Problem description:
Your answer should be the lines below from the one with "with_reducible apply kept_sendCan" to the one with "theorem kept_planPins (s", both included, given again exactly and with nothing added.

Data items:
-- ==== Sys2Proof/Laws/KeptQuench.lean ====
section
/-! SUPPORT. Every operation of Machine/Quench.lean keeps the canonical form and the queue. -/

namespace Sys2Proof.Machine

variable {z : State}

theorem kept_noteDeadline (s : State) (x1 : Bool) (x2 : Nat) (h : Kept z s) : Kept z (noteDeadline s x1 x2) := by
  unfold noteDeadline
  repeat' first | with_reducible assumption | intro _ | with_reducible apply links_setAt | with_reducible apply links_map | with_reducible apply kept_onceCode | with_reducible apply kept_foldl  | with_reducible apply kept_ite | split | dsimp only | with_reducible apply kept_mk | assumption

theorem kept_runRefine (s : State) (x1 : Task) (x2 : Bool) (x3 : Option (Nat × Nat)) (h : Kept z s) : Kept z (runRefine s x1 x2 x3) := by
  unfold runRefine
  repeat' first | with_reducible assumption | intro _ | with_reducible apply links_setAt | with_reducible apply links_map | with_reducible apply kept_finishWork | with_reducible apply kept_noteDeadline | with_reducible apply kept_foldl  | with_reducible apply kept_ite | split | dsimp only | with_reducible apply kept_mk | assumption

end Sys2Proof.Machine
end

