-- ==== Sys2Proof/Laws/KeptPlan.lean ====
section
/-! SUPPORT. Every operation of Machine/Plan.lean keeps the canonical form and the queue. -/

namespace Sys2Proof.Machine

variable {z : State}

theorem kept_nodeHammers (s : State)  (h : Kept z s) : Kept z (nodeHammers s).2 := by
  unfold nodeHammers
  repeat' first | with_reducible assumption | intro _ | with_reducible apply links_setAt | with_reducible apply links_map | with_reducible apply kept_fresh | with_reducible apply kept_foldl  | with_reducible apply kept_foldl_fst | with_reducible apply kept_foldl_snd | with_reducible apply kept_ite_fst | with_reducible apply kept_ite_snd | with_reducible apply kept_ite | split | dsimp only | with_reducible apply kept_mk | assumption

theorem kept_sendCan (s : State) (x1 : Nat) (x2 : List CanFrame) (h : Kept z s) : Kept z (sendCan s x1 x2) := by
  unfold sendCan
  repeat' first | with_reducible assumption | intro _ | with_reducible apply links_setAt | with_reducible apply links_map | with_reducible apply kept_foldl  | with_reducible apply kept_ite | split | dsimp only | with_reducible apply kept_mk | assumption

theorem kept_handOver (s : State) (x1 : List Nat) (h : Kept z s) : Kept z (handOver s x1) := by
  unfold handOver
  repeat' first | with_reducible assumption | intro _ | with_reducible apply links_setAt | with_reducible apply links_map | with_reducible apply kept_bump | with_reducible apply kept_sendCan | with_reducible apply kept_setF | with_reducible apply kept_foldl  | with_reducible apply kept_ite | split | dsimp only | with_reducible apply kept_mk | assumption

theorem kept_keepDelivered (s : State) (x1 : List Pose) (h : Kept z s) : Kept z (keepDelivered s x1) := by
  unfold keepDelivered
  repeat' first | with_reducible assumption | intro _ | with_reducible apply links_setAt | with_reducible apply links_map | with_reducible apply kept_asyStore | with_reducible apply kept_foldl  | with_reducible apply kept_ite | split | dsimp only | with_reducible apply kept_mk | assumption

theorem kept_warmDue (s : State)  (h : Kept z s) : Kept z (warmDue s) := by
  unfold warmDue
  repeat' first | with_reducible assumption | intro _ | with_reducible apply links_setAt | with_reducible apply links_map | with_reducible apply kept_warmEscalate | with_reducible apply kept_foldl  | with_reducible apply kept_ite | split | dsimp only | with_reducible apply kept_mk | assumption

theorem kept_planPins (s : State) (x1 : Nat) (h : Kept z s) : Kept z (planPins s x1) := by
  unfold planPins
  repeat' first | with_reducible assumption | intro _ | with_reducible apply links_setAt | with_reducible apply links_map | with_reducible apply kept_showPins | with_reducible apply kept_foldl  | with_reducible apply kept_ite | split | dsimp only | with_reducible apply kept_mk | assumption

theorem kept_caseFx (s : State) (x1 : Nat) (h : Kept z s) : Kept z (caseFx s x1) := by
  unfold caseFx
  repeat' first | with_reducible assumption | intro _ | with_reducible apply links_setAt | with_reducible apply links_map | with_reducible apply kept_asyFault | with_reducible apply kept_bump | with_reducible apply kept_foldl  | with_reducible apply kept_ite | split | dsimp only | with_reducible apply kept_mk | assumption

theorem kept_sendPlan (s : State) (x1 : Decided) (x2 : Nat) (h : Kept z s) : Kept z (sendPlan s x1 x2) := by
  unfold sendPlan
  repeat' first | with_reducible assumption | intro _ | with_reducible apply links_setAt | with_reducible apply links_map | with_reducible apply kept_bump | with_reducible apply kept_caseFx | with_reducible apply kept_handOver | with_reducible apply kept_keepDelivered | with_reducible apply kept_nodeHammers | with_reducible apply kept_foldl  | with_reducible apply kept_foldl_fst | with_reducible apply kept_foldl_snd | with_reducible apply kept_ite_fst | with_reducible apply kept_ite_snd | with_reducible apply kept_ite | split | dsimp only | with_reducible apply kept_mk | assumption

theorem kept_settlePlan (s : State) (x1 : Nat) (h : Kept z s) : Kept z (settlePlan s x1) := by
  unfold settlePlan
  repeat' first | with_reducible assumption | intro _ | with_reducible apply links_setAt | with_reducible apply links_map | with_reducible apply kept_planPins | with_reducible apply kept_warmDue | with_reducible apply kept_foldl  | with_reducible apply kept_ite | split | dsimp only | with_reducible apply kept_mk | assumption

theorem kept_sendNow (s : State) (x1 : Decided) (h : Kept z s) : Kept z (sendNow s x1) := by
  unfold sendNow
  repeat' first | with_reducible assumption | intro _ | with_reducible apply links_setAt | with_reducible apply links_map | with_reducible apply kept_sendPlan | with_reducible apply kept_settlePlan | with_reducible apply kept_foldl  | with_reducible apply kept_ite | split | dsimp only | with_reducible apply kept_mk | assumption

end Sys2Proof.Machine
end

Task solution:
  repeat' first | with_reducible assumption | intro _ | with_reducible apply links_setAt | with_reducible apply links_map | with_reducible apply kept_bump | with_reducible apply kept_sendCan | with_reducible apply kept_setF | with_reducible apply kept_foldl  | with_reducible apply kept_ite | split | dsimp only | with_reducible apply kept_mk | assumption

theorem kept_keepDelivered (s : State) (x1 : List Pose) (h : Kept z s) : Kept z (keepDelivered s x1) := by
  unfold keepDelivered
  repeat' first | with_reducible assumption | intro _ | with_reducible apply links_setAt | with_reducible apply links_map | with_reducible apply kept_asyStore | with_reducible apply kept_foldl  | with_reducible apply kept_ite | split | dsimp only | with_reducible apply kept_mk | assumption

theorem kept_warmDue (s : State)  (h : Kept z s) : Kept z (warmDue s) := by
  unfold warmDue
  repeat' first | with_reducible assumption | intro _ | with_reducible apply links_setAt | with_reducible apply links_map | with_reducible apply kept_warmEscalate | with_reducible apply kept_foldl  | with_reducible apply kept_ite | split | dsimp only | with_reducible apply kept_mk | assumption

theorem kept_planPins (s : State) (x1 : Nat) (h : Kept z s) : Kept z (planPins s x1) := by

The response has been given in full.